### Liberaries Importing

In [None]:
import pandas as pd
import numpy as np

### Data Importing

In [None]:
df = pd.read_csv('user_data_unlceaned.csv',index_col=0)
pd.set_option('display.max_rows',500)
pd.set_option('display.max_columns',500)

In [None]:
df.columns

In [None]:
df.head()

In [None]:
df.shape

### Data Cleaning

In [None]:
df.info()

The first thing can be noticed from the previous output is that the `Average Monthly Spend on Entertainment` data type is object when it should be integer.
The second thing is the null values in the `lifestyle choice` column

In [None]:
#exploring the Average Monthly Spend on Entertainment column
df['Average Monthly Spend on Entertainment'].head()

OK, We found the issue.
The currency sign beside the number is the reason why the column's data type is `object`.
lets get rid of it.

In [None]:
# firstly, let's make sure that there is no other currancy sign except the $ sign
currancy_sign = r'[€£¥₹¢]'
other_currancy = df['Average Monthly Spend on Entertainment'].str.contains(currancy_sign)
other_currancy.sum()

In [None]:
# removing the $ sign from the `Average Monthly Spend on Entertainment` column
df['Average Monthly Spend on Entertainment'] = df['Average Monthly Spend on Entertainment'].str.replace('$',"").astype(float)

In [None]:
df['Average Monthly Spend on Entertainment'].head()

In [None]:
#now, let's work on `Lifestyle Choice` column
#first, we need to count the null values
df['Lifestyle Choice'].isna().sum()

In [None]:
# The 9 values are not significant enough to impact the dataset, so we will drop them.
df.dropna(inplace=True)

In [None]:
df.info()

In [None]:
#now, lets explore the other columns
df.head(10)

I've noticed inconsistencies in the Gender column, with some values represented as ('M', 'F') and others as ('female', 'male').  so let's unify these.

In [None]:
#check value counts in the gender columns
df['Gender'].value_counts()

In [None]:
df['Gender'] = df['Gender'].str.replace('female','F').replace('male','M')

In [None]:
df['Gender'].value_counts()

In [None]:
#now, let's check if there is any duplicate in the dataset

df.duplicated().sum()

No duplicates

In [None]:
#checking duplicates amonge [['First Name','Last Name', 'Age', 'Gender']] columns

df[['First Name','Last Name', 'Age', 'Gender']].duplicated().sum()

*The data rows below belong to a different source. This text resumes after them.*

-- ==== Sys2Proof/Machine/System.lean ====
section
/-! DEFINITION. The system commands: RESET and KEYLOAD (45_host_commands.md R260, R262). -/

namespace Sys2Proof.Machine

/-- RESET (45_host_commands.md R260), the one command that runs whatever `FAULT` is. -/
def execReset (s : State) : Outcome := .next s.toReset

/-- Step 4 of KEYLOAD (45_host_commands.md R262): the slot takes the MAC and the key, its tracker starts unseen. -/
def State.provision (s : State) (i : Nat) (mac : Mac) (key : Block) : State :=
  (s.setSlot i { used := true, mac := mac, keyOk := true, key := key, seen := false, lastCtr := 0 }).setRes fun r =>
    { r with rMac := mac }

/-- KEYLOAD (45_host_commands.md R262): the key's length, then the MAC's presence, then the free slot. -/
def execKeyload (mac : Mac) (kbytes : Bytes) (s : State) : Outcome :=
  s.accept fun s =>
    match keyOfBytes kbytes with
    | none => s.raise .cfgKeyLength
    | some key =>
      if (lookup s.slots mac).isSome then s.raise .cfgKeyExists
      else
        match firstFree s.slots with
        | none => s.raise .cfgTableFull
        | some i => s.provision i mac key

end Sys2Proof.Machine
end

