-- ==== Sys2Proof/Tests/Slice0.lean ====
section
/-! SUPPORT. Tests: the smoke test of WellFormed, one decoding per constructor with its bytes written out from the encoding
tables (30_encoding.md R91, R93; 95_test_vectors.md), single steps with results from 95_test_vectors.md, and a witness for
the hypotheses of every statement that has some. Expected values are the spec's, not the model's. -/

open Sys2Proof Sys2Proof.Machine Sys2Proof.Claims

namespace Sys2Proof.Tests

/-! ### Helpers -/

/-- `AA:BB:CC:DD:EE:0n`, the MACs of 95_test_vectors.md. -/
def mac (n : Byte) : Mac := ⟨0xAA, 0xBB, 0xCC, 0xDD, 0xEE, n⟩

/-- DECODE's operands with no RSSI. -/
def env (n : Byte) : Envelope := ⟨mac n, false, 0⟩

/-- The test keys `K` and `K2`. -/
def keyK : Block := blockOfNat 0x000102030405060708090A0B0C0D0E0F
def keyK2 : Block := blockOfNat 0x2B7E151628AED2A6ABF7158809CF4F3C

/-- The `k` bytes of a numeral, most significant first, as the spec writes byte strings. -/
def hex (k n : Nat) : Bytes := (leBytes k n).reverse

/-- A reset block with one device provisioned in slot 0. -/
def loaded (n : Byte) (key : Block) : State :=
  { State.reset with slots := [⟨true, mac n, true, key, false, 0⟩, Slot.empty, Slot.empty] }

/-- A reset block whose reader holds `bytes`, with the cursor at `cur`. -/
def reading (bytes : Bytes) (cur : Nat) : State :=
  { State.reset with brBuf := bytes, brLen := bytes.length, brCur := cur }

/-- A block in a sticky fault. -/
def faulted : State :=
  { State.reset with fault := true, faultCode := 0x20, res := { Results.zero with rStatus := 0x20 } }

/-- A state with one command at the port. -/
def sends (s : State) (cmd : Bytes) : State := { s with port := [cmd] }

/-- A property of the next state an outcome holds; false of a fault or a refusal. -/
def nextHas (o : Host.Outcome State Fault Refusal) (p : State → Bool) : Bool :=
  match o with
  | .next t => p t
  | _ => false

/-- Values of the field registers 0 to 10, where available. -/
def values (f : Fields) : List (Option Int) := f.toList.map fun r => if r.v then some r.val.toInt else none

/-! ### WellFormed: an ill-formed term for each check, which it refuses -/

theorem test_wf_keyload_length : Instr.wf (.keyload (mac 1) (List.replicate 256 0)) = false := by decide +kernel
theorem test_wf_decode_length : Instr.wf (.decode (env 1) (List.replicate 256 0)) = false := by decide +kernel
theorem test_wf_ctrcrypt_key : Instr.wf (.ctrcrypt (List.replicate 256 0) 0 []) = false := by decide +kernel
theorem test_wf_ctrcrypt_data : Instr.wf (.ctrcrypt [] 0 (List.replicate 32 0)) = false := by decide
theorem test_wf_bropen : Instr.wf (.bropen (List.replicate 32 0)) = false := by decide
theorem test_wf_parsehdr : Instr.wf (.parsehdr (List.replicate 32 0)) = false := by decide
theorem test_wf_decrec : Instr.wf (.decrec .acCharger (List.replicate 32 0)) = false := by decide
theorem test_wf_frame : Instr.wf (.advBm (env 1) 0 0 (List.replicate 26 0)) = false := by decide
theorem test_wf_othermode_mode : Instr.wf (.advOthermode (env 1) 0 0x0D 0 []) = false := by decide
theorem test_wf_othermode_model : Instr.wf (.advOthermode (env 1) 0x6002 0xA3 0 []) = false := by decide
theorem test_wf_othermarker : Instr.wf (.advOthermarker (env 1) 0x10 0 0 0 []) = false := by decide
theorem test_wf_accepts : Instr.wf (.advOthermode (env 1) 0x0260 0xA0 0 (List.replicate 25 0)) = true := by decide

/-! ### Decoding, one word per constructor -/

theorem test_decode_reset : decodeCommand [0x00] = .ok .reset := by decide
theorem test_decode_keyload :
    decodeCommand [0x01, 0xAA, 0xBB, 0xCC, 0xDD, 0xEE, 0x01, 0x02, 0x11, 0x22] = .ok (.keyload (mac 1) [0x11, 0x22]) := by
  decide
theorem test_decode_decode :
    decodeCommand [0x02, 0xAA, 0xBB, 0xCC, 0xDD, 0xEE, 0x01, 0x01, 0xC4, 0x05, 0x10, 0x02, 0x83, 0x02, 0x34] =
      .ok (.decode ⟨mac 1, true, 0xC4⟩ [0x10, 0x02, 0x83, 0x02, 0x34]) := by decide
theorem test_decode_ctrcrypt :
    decodeCommand [0x03, 0x02, 0xA1, 0xA2, 0x34, 0x12, 0x01, 0x55] = .ok (.ctrcrypt [0xA1, 0xA2] 0x1234 [0x55]) := by decide
theorem test_decode_bropen : decodeCommand [0x04, 0x02, 0x00, 0x80] = .ok (.bropen [0x00, 0x80]) := by decide
theorem test_decode_brcan : decodeCommand [0x05, 0x11] = .ok (.brcan 17) := by decide
theorem test_decode_brreadu : decodeCommand [0x06, 0x14] = .ok (.brreadu 20) := by decide
theorem test_decode_brreads : decodeCommand [0x07, 0x16] = .ok (.brreads 22) := by decide
theorem test_decode_parsehdr : decodeCommand [0x08, 0x02, 0x11, 0x02] = .ok (.parsehdr [0x11, 0x02]) := by decide
theorem test_decode_classify : decodeCommand [0x09, 0x02, 0x83, 0xFF] = .ok (.classify 0x8302 0xFF) := by decide
theorem test_decode_decrec : decodeCommand [0x0A, 0x03, 0x01, 0x7E] = .ok (.decrec .acCharger [0x7E]) := by decide

/-- A DECODE from M1, without RSSI, of an 8-byte frame. -/
def frameCommand (marker m0 m1 mode : Byte) : Bytes :=
  [0x02, 0xAA, 0xBB, 0xCC, 0xDD, 0xEE, 0x01, 0x00, 0x00, 0x08, marker, m0, m1, mode, 0x34, 0x12, 0x5A, 0xA5]

theorem test_decode_advSolar :
    decodeCommand (frameCommand 0x10 0x02 0x83 0x01) = .ok (.advSolar (env 1) 0x8302 0x1234 [0x5A, 0xA5]) := by decide
theorem test_decode_advBm :
    decodeCommand (frameCommand 0x10 0x02 0x60 0x02) = .ok (.advBm (env 1) 0x6002 0x1234 [0x5A, 0xA5]) := by decide
theorem test_decode_advAc :
    decodeCommand (frameCommand 0x10 0x34 0x12 0x08) = .ok (.advAc (env 1) 0x1234 0x1234 [0x5A, 0xA5]) := by decide
theorem test_decode_advDcem :
    decodeCommand (frameCommand 0x10 0x00 0x00 0x0D) = .ok (.advDcem (env 1) 0 0x1234 [0x5A, 0xA5]) := by decide
theorem test_decode_advA0Solar :
    decodeCommand (frameCommand 0x10 0x02 0x60 0xA0) = .ok (.advA0Solar (env 1) 0x1234 [0x5A, 0xA5]) := by decide
theorem test_decode_advA0Bm :
    decodeCommand (frameCommand 0x10 0x02 0x83 0xA0) = .ok (.advA0Bm (env 1) 0x1234 [0x5A, 0xA5]) := by decide
theorem test_decode_advA0Ac :
    decodeCommand (frameCommand 0x10 0x00 0x2E 0xA0) = .ok (.advA0Ac (env 1) 0x1234 [0x5A, 0xA5]) := by decide
theorem test_decode_advA3Solar :
    decodeCommand (frameCommand 0x10 0x02 0x60 0xA3) = .ok (.advA3Solar (env 1) 0x1234 [0x5A, 0xA5]) := by decide
theorem test_decode_advA3Bm :
    decodeCommand (frameCommand 0x10 0x02 0x83 0xA3) = .ok (.advA3Bm (env 1) 0x1234 [0x5A, 0xA5]) := by decide
theorem test_decode_advA3Ac :
    decodeCommand (frameCommand 0x10 0x00 0x2E 0xA3) = .ok (.advA3Ac (env 1) 0x1234 [0x5A, 0xA5]) := by decide
theorem test_decode_advOthermode :
    decodeCommand (frameCommand 0x10 0x60 0x02 0xA0) = .ok (.advOthermode (env 1) 0x0260 0xA0 0x1234 [0x5A, 0xA5]) := by
  decide
theorem test_decode_advOthermarker :
    decodeCommand (frameCommand 0x11 0x02 0x83 0x02) = .ok (.advOthermarker (env 1) 0x11 0x8302 0x02 0x1234 [0x5A, 0xA5]) := by
  decide

theorem test_reject_empty : decodeCommand [] = .error .noOpcode := by decide
theorem test_reject_opcode : decodeCommand [0x0B] = .error .unknownOpcode := by decide
theorem test_reject_length : decodeCommand [0x05, 0x01, 0x02] = .error .wrongLength := by decide
theorem test_reject_flags :
    decodeCommand [0x02, 0xAA, 0xBB, 0xCC, 0xDD, 0xEE, 0x01, 0x02, 0x00, 0x00] = .error .reservedFlags := by decide
theorem test_reject_kind : decodeCommand [0x0A, 0x04, 0x00] = .error .badKind := by decide
theorem test_reject_operand : decodeCommand (0x04 :: 0x20 :: List.replicate 32 0) = .error .operandTooLong := by decide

We need to check if these duplications are for the same people or just by chance, we going to check this by adding the `Location` column to the duplication check function.

In [None]:
df[['First Name','Last Name', 'Age', 'Gender','Location']].duplicated().sum()

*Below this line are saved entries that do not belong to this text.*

-- ==== Sys2Proof/Proofs/BitReads.lean ====
section
/-! PROOFS. Bit reads and sign extension (00_scope.md R9, R12, 40_bitreader.md R133, R136): the machine's recursive read is
the spec's sum of bits, sign extension is the signed reading of a bit vector, and a read that fits completes. -/

namespace Sys2Proof.Proofs

open Sys2Proof.Machine Sys2Proof.Claims

/-! ### Bits and sums of bits -/

/-- The machine's bit, by division, is the spec's bit of the byte's bit vector (20_memory.md R61). -/
theorem bitAt_eq_bitOf (b : Bytes) (p : Nat) : bitAt b p = bitOf b p := by
  simp [bitAt, bitOf, BitVec.getLsbD, Nat.toNat_testBit]

@[simp] theorem fieldSum_zero (b : Bytes) (c : Nat) : fieldSum b c 0 = 0 := rfl

/-- A sum of bits, with the least significant bit split off: the rest is the field one bit further, doubled. -/
theorem fieldSum_succ (b : Bytes) (c n : Nat) : fieldSum b c (n + 1) = bitOf b c + 2 * fieldSum b (c + 1) n := by
  have shifted (i : Nat) : bitOf b (c + (i + 1)) * 2 ^ (i + 1) = 2 * (bitOf b (c + 1 + i) * 2 ^ i) := by
    rw [Nat.add_right_comm c 1 i, ← Nat.add_assoc, Nat.pow_succ]; ring
  simp [fieldSum, List.range_succ_eq_map, Function.comp_def, shifted, List.sum_map_mul_left]

/-- An unsigned read is the sum of its bits (00_scope.md R12). -/
theorem bitRead_eq_fieldSum (b : Bytes) (c n : Nat) : bitRead b c n = fieldSum b c n := by
  induction n generalizing c with
  | zero => rfl
  | succ n ih => rw [bitRead, fieldSum_succ, bitAt_eq_bitOf, ih]

/-- A sum of `n` bits is below `2^n`. -/
theorem fieldSum_lt (b : Bytes) (c n : Nat) : fieldSum b c n < 2 ^ n :=
  bitRead_eq_fieldSum b c n ▸ bitRead_lt b c n

/-! ### Sign extension -/

/-- Sign extension of a pattern is the signed reading of the bit vector that holds it: the bit `sext` tests is the
vector's sign bit. -/
theorem sext_eq_toInt {n v : Nat} (hn : 1 ≤ n) (hv : v < 2 ^ n) : sext n v = (BitVec.ofNat n v).toInt := by
  have sign : (BitVec.ofNat n v).msb = decide (v / 2 ^ (n - 1) % 2 = 1) := by
    rw [BitVec.msb_eq_getLsbD_last, BitVec.getLsbD_ofNat, Nat.testBit_eq_decide_div_mod_eq,
      decide_eq_true (show n - 1 < n by omega), Bool.true_and]
  simp [sext, BitVec.toInt_eq_msb_cond, sign, Nat.mod_eq_of_lt hv]

/-- Sign extension keeps the pattern modulo `2^n`. -/
theorem sext_emod {n v : Nat} (hv : v < 2 ^ n) : sext n v % 2 ^ n = v := by
  have pattern : (v : Int) % 2 ^ n = v := Int.emod_eq_of_lt (by omega) (by exact_mod_cast hv)
  unfold sext
  split
  · rw [Int.sub_emod_right, pattern]
  · exact pattern

/-- Settles O22: reads by induction on the width, sign extension by the range of a bit vector's signed reading. -/
theorem signExtensionIsTwosComplement : Obligations.SignExtensionIsTwosComplement := by
  refine ⟨fun b c n => ⟨bitRead_eq_fieldSum b c n, bitRead_lt b c n⟩, fun n v hn _ hv => ?_⟩
  have signed := sext_eq_toInt hn hv
  exact ⟨signed, sext_emod hv, signed ▸ BitVec.le_toInt _, signed ▸ BitVec.toInt_lt⟩

/-! ### Reads that fit -/

theorem exec_brreadu (n : Byte) (s : State) :
    exec (.brreadu n) s = s.accept fun s => s.bitFieldRead n.toNat fun v => BitVec.ofNat 32 v := rfl
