-- ==== Sys2Proof/Syntax.lean ====
section
/-! DEFINITION. The instructions: one constructor per row of `spec/opcode_table.json`. -/

namespace Sys2Proof

/-- PING, READ and WRITE are the three kinds of the ENC command (spec R24, R77); REPLY is the DEC
command, which parses the reply frame standing in BUF (R120). A field a kind does not use does not
exist (R24). -/
inductive Instr where
  /-- `ENC(Ping(id))` (R102). -/
  | ping (id : Byte)
  /-- `ENC(Read(id, addr, rlen))` (R103). -/
  | read (id addr rlen : Byte)
  /-- `ENC(Write(id, addr, pay))` (R104); `pay` is PAY[0..L), an operand and so disjoint from BUF (R23). -/
  | write (id addr : Byte) (pay : List Byte)
  /-- `DEC(n)`, `n` the number of received bytes (R24, R120). The reply's bytes are in BUF: log entry 6. -/
  | reply (n : Nat)
  deriving DecidableEq, Repr

end Sys2Proof
end

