-- ==== Sys2Proof/Config.lean ====
section
/-! DEFINITION. What is fixed when the machine is built (spec R6, R29): the open parameters of the
spec, as plain data that `State.cfg` holds, so that a statement about every state holds for every value
of them; and the one open choice that may fall differently each time (U5), as an opaque constant. -/

namespace Sys2Proof

/-- A telemetry register, in the order the refresh reads them (R159). -/
inductive Field where
  | position | speed | temperature | load | voltage | current | moving | error
  deriving DecidableEq, Repr

/-- Per telemetry register, whether it is read with `read_u16` (true) or `read_u8` (false).
The spec states no width (R151, N7): log entry 13. -/
structure ReadWidths where
  position : Bool
  speed : Bool
  temperature : Bool
  load : Bool
  voltage : Bool
  current : Bool
  moving : Bool
  error : Bool
  deriving DecidableEq, Repr

/-- The per-actuator cached snapshot (R153); values are raw, without scaling or sign (R151). -/
structure ServoInfo where
  id : Byte
  position : Half
  goal : Half
  speed : Half
  temperature : Half
  load : Half
  voltage : Half
  current : Half
  moving : Bool
  error : Bool
  deriving DecidableEq, Repr

/-- The parameters of R6 and of `92_eei_decisions.md` D2, D26, and the points the spec leaves to the
host (N7, N11, N12, the goal's update, U5's default). No step changes them. -/
structure Config where
  /-- `CAP`, the capacity of BUF in bytes (R6, R21). -/
  cap : Nat
  /-- `QCAP`, the capacity of the command queue (R155). -/
  qcap : Nat
  /-- The actuator ids chosen at construction; their number is `N` (R155). -/
  ids : List Byte
  addrStatus : Byte
  addrMoving : Byte
  addrCurrent : Byte
  addrTorqueEnable : Byte
  torqueOn : Byte
  torqueOff : Byte
  wide : ReadWidths
  /-- The "default" value of each field (U5), also the snapshot of a session just created. -/
  defaults : ServoInfo
  /-- Whether a register read turns a nonzero status into `StatusError` (N12): log entry 12. -/
  readTestsStatus : Bool
  /-- Whether an accepted move becomes the cached goal (log entry 14; false is R153 to the letter). -/
  goalTracksMoves : Bool
  /-- Whether a write that takes fewer bytes than offered is an error (N11): log entry 10. -/
  shortWriteFails : Bool
  deriving DecidableEq, Repr

/-- The `k`-th telemetry fallback of a run: true takes the default, false the previous value. The spec
admits either each time (U5, R159): a free value, nothing can be proved of it (log entry 16). -/
opaque Config.fallbackToDefault : Nat → Bool

/-- A snapshot with every value zero. -/
def ServoInfo.zero : ServoInfo :=
  { id := 0, position := 0, goal := 0, speed := 0, temperature := 0, load := 0, voltage := 0,
    current := 0, moving := false, error := false }

/-- The configuration the fixed reset state takes. Every value here is the model's (log entries 1, 2,
10, 12, 13, 14, 16): `cap` holds the longest frame, the addresses are those of G4. -/
def Config.standard : Config :=
  { cap := 259, qcap := 8, ids := [1, 2],
    addrStatus := 0x41, addrMoving := 0x42, addrCurrent := 0x45, addrTorqueEnable := 0x28,
    torqueOn := 1, torqueOff := 0,
    wide := { position := true, speed := true, temperature := false, load := true,
              voltage := false, current := true, moving := false, error := false },
    defaults := ServoInfo.zero, readTestsStatus := false, goalTracksMoves := false,
    shortWriteFails := false }

end Sys2Proof
end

Ok, so we are gonna drop these 13 records to reduce redundancy as possible.

In [None]:
df.drop_duplicates(subset=['First Name', 'Last Name', 'Age', 'Gender', 'Location'], inplace=True)


After investigating the data more, we found that `Location` is a multivalue column. So, we need to expand this column to make the data exploration, aggregation, analysis more eaiser.

In [None]:
#creating City, State, Country from the Location dataset

df[['City', 'State', 'Country']]  = df['Location'].str.lstrip().str.split(',',n=2, expand=True)

In [None]:
df.columns

Now, we can drop `Location` column to prevent redundancy.


In [None]:
#drop Location column
df.drop(columns=['Location'],inplace=True)

In [None]:
#Rounding ['Number of Charity Donations in Last Year','Number of Professional Trainings Attended']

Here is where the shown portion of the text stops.